In the data below, find the line that contains "theorem test_decode_sneByte : decodeTableWord" and the line that contains "theorem test_decode_shr : decodeTableWord". Copy both, plus every line between them, exactly.

(Extracted entries begins)

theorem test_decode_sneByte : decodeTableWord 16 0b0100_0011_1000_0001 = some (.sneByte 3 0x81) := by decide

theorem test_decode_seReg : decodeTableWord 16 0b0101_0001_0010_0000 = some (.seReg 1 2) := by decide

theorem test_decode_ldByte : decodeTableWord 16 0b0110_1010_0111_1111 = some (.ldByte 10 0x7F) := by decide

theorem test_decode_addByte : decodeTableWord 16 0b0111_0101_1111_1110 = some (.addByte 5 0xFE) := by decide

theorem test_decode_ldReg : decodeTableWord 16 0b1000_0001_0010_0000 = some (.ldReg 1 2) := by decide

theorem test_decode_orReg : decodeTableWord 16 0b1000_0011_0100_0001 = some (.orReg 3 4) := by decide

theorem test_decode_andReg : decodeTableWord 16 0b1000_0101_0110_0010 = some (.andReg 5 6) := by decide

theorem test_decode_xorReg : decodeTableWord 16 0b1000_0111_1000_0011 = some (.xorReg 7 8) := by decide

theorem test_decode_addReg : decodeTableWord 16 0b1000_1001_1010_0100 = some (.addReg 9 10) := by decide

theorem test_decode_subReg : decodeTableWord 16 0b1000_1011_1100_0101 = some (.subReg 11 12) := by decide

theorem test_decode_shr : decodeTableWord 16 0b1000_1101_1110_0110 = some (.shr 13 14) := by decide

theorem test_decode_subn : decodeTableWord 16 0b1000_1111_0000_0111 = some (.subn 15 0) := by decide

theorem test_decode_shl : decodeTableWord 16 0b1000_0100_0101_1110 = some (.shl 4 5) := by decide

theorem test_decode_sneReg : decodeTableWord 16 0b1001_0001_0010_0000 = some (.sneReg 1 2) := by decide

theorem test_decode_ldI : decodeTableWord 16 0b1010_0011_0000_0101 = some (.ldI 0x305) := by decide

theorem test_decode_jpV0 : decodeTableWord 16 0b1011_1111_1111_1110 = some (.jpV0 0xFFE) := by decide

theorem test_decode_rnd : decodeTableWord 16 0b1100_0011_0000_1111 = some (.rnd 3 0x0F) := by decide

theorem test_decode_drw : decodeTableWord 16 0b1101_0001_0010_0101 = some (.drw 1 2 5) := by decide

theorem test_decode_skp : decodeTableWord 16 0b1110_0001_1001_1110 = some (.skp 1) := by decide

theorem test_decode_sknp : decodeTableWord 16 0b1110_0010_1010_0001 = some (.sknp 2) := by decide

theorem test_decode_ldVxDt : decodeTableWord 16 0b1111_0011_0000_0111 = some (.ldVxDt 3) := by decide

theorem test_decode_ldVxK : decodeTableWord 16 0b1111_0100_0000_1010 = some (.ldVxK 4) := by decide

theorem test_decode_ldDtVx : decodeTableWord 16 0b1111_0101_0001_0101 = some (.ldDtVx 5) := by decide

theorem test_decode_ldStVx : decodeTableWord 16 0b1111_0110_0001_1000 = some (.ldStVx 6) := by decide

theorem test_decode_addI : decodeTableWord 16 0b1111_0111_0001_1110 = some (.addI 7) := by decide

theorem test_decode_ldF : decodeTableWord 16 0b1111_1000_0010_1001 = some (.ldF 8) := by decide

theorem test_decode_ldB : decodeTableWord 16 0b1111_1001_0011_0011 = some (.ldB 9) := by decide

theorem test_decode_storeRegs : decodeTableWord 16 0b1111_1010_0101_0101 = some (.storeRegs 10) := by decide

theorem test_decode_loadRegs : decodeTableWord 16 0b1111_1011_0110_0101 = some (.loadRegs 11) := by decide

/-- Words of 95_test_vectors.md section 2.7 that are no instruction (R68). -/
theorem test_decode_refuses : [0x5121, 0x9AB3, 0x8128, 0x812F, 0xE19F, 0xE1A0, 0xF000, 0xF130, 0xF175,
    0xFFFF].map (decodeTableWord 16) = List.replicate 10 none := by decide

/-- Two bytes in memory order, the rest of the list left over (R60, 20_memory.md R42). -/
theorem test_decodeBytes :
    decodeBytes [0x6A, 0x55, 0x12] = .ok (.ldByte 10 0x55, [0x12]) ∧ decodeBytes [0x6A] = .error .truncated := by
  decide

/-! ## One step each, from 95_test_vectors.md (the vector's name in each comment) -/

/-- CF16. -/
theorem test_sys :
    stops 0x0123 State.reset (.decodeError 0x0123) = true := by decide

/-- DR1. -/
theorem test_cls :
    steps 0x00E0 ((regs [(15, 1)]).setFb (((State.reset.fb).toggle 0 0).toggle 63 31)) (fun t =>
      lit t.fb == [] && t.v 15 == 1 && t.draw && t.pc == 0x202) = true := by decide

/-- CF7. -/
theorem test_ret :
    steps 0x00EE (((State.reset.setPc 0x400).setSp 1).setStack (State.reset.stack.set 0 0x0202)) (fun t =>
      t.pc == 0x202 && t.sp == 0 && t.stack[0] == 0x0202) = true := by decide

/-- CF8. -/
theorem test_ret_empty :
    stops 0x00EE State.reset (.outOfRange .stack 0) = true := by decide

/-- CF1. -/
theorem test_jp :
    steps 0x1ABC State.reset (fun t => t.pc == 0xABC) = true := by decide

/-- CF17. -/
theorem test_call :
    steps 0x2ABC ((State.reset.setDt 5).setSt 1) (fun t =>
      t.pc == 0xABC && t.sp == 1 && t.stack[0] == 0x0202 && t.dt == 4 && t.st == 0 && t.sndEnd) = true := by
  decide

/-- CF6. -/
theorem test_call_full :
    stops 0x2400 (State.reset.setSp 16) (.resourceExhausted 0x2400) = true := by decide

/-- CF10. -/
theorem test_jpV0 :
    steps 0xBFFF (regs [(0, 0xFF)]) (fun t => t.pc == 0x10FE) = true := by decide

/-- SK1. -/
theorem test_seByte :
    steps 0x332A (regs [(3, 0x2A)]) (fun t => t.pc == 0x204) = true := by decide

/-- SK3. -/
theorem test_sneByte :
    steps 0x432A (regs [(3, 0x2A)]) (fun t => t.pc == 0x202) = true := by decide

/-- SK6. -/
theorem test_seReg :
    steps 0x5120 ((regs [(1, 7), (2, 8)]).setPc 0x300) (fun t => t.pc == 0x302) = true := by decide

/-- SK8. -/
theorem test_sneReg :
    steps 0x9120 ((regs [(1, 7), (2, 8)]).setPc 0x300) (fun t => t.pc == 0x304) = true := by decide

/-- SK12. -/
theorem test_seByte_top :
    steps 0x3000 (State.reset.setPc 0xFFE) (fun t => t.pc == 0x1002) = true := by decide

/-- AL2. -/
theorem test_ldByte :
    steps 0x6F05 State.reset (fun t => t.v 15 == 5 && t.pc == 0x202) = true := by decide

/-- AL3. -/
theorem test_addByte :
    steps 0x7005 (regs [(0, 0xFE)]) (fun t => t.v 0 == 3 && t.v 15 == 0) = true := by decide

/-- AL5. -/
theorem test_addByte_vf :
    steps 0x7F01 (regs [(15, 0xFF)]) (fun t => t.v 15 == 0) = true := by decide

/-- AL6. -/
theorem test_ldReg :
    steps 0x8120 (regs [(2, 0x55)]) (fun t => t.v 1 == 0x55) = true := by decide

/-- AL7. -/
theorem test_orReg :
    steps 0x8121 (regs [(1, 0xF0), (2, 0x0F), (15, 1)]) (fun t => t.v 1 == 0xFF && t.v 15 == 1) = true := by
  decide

(Extracted entries ends)
(Extracted entries begins)

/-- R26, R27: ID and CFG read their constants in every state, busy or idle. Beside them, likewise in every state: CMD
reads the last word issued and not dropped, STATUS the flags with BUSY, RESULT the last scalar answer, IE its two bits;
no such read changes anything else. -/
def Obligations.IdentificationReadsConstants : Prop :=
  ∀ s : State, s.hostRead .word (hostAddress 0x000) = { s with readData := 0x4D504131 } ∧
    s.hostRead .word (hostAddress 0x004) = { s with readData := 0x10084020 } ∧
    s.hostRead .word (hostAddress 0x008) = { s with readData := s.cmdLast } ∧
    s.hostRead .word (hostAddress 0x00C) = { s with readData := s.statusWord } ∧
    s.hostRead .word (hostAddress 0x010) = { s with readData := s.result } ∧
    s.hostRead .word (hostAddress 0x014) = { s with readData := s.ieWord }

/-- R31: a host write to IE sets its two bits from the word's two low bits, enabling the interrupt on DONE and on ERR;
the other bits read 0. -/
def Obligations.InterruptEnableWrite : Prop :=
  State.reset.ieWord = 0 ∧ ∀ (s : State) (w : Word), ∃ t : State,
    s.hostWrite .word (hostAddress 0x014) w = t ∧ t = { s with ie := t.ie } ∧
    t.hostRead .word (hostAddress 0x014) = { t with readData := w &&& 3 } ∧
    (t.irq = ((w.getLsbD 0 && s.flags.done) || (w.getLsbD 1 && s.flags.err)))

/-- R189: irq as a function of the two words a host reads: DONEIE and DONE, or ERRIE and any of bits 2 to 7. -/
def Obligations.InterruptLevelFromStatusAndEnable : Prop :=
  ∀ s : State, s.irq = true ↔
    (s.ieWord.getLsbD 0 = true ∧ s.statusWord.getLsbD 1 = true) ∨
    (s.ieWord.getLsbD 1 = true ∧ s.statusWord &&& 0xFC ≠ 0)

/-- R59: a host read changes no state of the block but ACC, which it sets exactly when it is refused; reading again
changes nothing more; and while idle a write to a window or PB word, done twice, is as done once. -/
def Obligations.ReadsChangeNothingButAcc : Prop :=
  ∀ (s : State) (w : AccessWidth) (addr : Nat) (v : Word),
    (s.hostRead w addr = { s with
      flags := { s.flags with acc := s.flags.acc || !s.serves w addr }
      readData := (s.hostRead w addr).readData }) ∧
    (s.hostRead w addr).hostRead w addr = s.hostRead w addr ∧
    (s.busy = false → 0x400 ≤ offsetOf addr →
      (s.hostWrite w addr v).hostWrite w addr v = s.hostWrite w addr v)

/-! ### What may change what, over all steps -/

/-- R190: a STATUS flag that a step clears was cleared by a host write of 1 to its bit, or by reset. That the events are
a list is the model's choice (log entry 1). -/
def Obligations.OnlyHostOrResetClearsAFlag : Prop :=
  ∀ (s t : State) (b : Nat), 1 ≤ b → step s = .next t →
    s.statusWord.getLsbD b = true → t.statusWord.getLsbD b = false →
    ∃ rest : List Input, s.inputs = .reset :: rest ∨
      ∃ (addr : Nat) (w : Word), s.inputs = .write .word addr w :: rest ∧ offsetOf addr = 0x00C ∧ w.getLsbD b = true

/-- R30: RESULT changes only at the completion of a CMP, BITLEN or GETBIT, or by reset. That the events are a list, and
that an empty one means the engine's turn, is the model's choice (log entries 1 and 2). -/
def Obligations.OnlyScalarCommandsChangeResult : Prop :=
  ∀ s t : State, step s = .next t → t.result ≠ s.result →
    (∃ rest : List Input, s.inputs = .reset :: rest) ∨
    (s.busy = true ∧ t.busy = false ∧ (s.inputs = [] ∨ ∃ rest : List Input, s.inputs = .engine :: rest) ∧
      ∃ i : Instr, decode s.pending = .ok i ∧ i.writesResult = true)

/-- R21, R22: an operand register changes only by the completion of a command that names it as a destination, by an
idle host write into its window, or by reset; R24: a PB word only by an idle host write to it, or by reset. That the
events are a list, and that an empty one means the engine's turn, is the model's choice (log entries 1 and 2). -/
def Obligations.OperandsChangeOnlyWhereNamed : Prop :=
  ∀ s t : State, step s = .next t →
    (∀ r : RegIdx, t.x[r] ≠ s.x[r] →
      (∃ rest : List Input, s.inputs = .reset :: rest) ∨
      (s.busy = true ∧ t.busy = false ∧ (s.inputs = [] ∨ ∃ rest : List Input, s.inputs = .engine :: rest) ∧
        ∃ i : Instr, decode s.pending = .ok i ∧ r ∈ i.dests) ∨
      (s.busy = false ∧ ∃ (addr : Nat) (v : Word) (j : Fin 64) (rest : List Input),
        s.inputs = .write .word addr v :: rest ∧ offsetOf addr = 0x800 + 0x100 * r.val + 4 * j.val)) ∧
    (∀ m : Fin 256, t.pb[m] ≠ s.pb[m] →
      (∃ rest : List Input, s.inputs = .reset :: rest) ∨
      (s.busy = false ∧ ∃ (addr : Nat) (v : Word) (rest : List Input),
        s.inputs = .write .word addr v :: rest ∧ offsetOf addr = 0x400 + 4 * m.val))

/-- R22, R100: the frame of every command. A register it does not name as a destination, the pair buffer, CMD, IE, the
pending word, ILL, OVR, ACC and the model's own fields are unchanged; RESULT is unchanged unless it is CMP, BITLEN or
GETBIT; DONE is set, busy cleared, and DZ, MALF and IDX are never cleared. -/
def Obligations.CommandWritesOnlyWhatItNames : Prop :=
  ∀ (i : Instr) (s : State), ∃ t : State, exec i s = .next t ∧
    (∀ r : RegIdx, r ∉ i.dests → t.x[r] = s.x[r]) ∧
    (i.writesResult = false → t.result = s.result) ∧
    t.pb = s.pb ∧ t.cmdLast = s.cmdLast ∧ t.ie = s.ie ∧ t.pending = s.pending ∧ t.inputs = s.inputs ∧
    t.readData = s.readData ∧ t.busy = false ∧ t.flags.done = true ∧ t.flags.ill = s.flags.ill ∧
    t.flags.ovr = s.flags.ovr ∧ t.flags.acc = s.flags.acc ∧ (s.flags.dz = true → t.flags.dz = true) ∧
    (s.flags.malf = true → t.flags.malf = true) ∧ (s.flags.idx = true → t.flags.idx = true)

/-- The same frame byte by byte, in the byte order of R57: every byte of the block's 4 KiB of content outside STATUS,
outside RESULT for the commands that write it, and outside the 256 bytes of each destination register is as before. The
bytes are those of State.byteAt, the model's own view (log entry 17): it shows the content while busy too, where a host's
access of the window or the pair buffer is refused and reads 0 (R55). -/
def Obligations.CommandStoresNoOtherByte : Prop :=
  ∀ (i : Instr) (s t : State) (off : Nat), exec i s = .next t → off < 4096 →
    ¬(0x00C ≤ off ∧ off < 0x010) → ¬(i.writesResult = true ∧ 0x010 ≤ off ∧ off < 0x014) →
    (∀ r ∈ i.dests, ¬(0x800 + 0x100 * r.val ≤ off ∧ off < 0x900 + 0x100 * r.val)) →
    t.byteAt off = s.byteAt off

(Extracted entries ends)

- Written response
theorem test_decode_sneByte : decodeTableWord 16 0b0100_0011_1000_0001 = some (.sneByte 3 0x81) := by decide

theorem test_decode_seReg : decodeTableWord 16 0b0101_0001_0010_0000 = some (.seReg 1 2) := by decide

theorem test_decode_ldByte : decodeTableWord 16 0b0110_1010_0111_1111 = some (.ldByte 10 0x7F) := by decide

theorem test_decode_addByte : decodeTableWord 16 0b0111_0101_1111_1110 = some (.addByte 5 0xFE) := by decide

theorem test_decode_ldReg : decodeTableWord 16 0b1000_0001_0010_0000 = some (.ldReg 1 2) := by decide

theorem test_decode_orReg : decodeTableWord 16 0b1000_0011_0100_0001 = some (.orReg 3 4) := by decide

theorem test_decode_andReg : decodeTableWord 16 0b1000_0101_0110_0010 = some (.andReg 5 6) := by decide

theorem test_decode_xorReg : decodeTableWord 16 0b1000_0111_1000_0011 = some (.xorReg 7 8) := by decide

theorem test_decode_addReg : decodeTableWord 16 0b1000_1001_1010_0100 = some (.addReg 9 10) := by decide

theorem test_decode_subReg : decodeTableWord 16 0b1000_1011_1100_0101 = some (.subReg 11 12) := by decide

theorem test_decode_shr : decodeTableWord 16 0b1000_1101_1110_0110 = some (.shr 13 14) := by decide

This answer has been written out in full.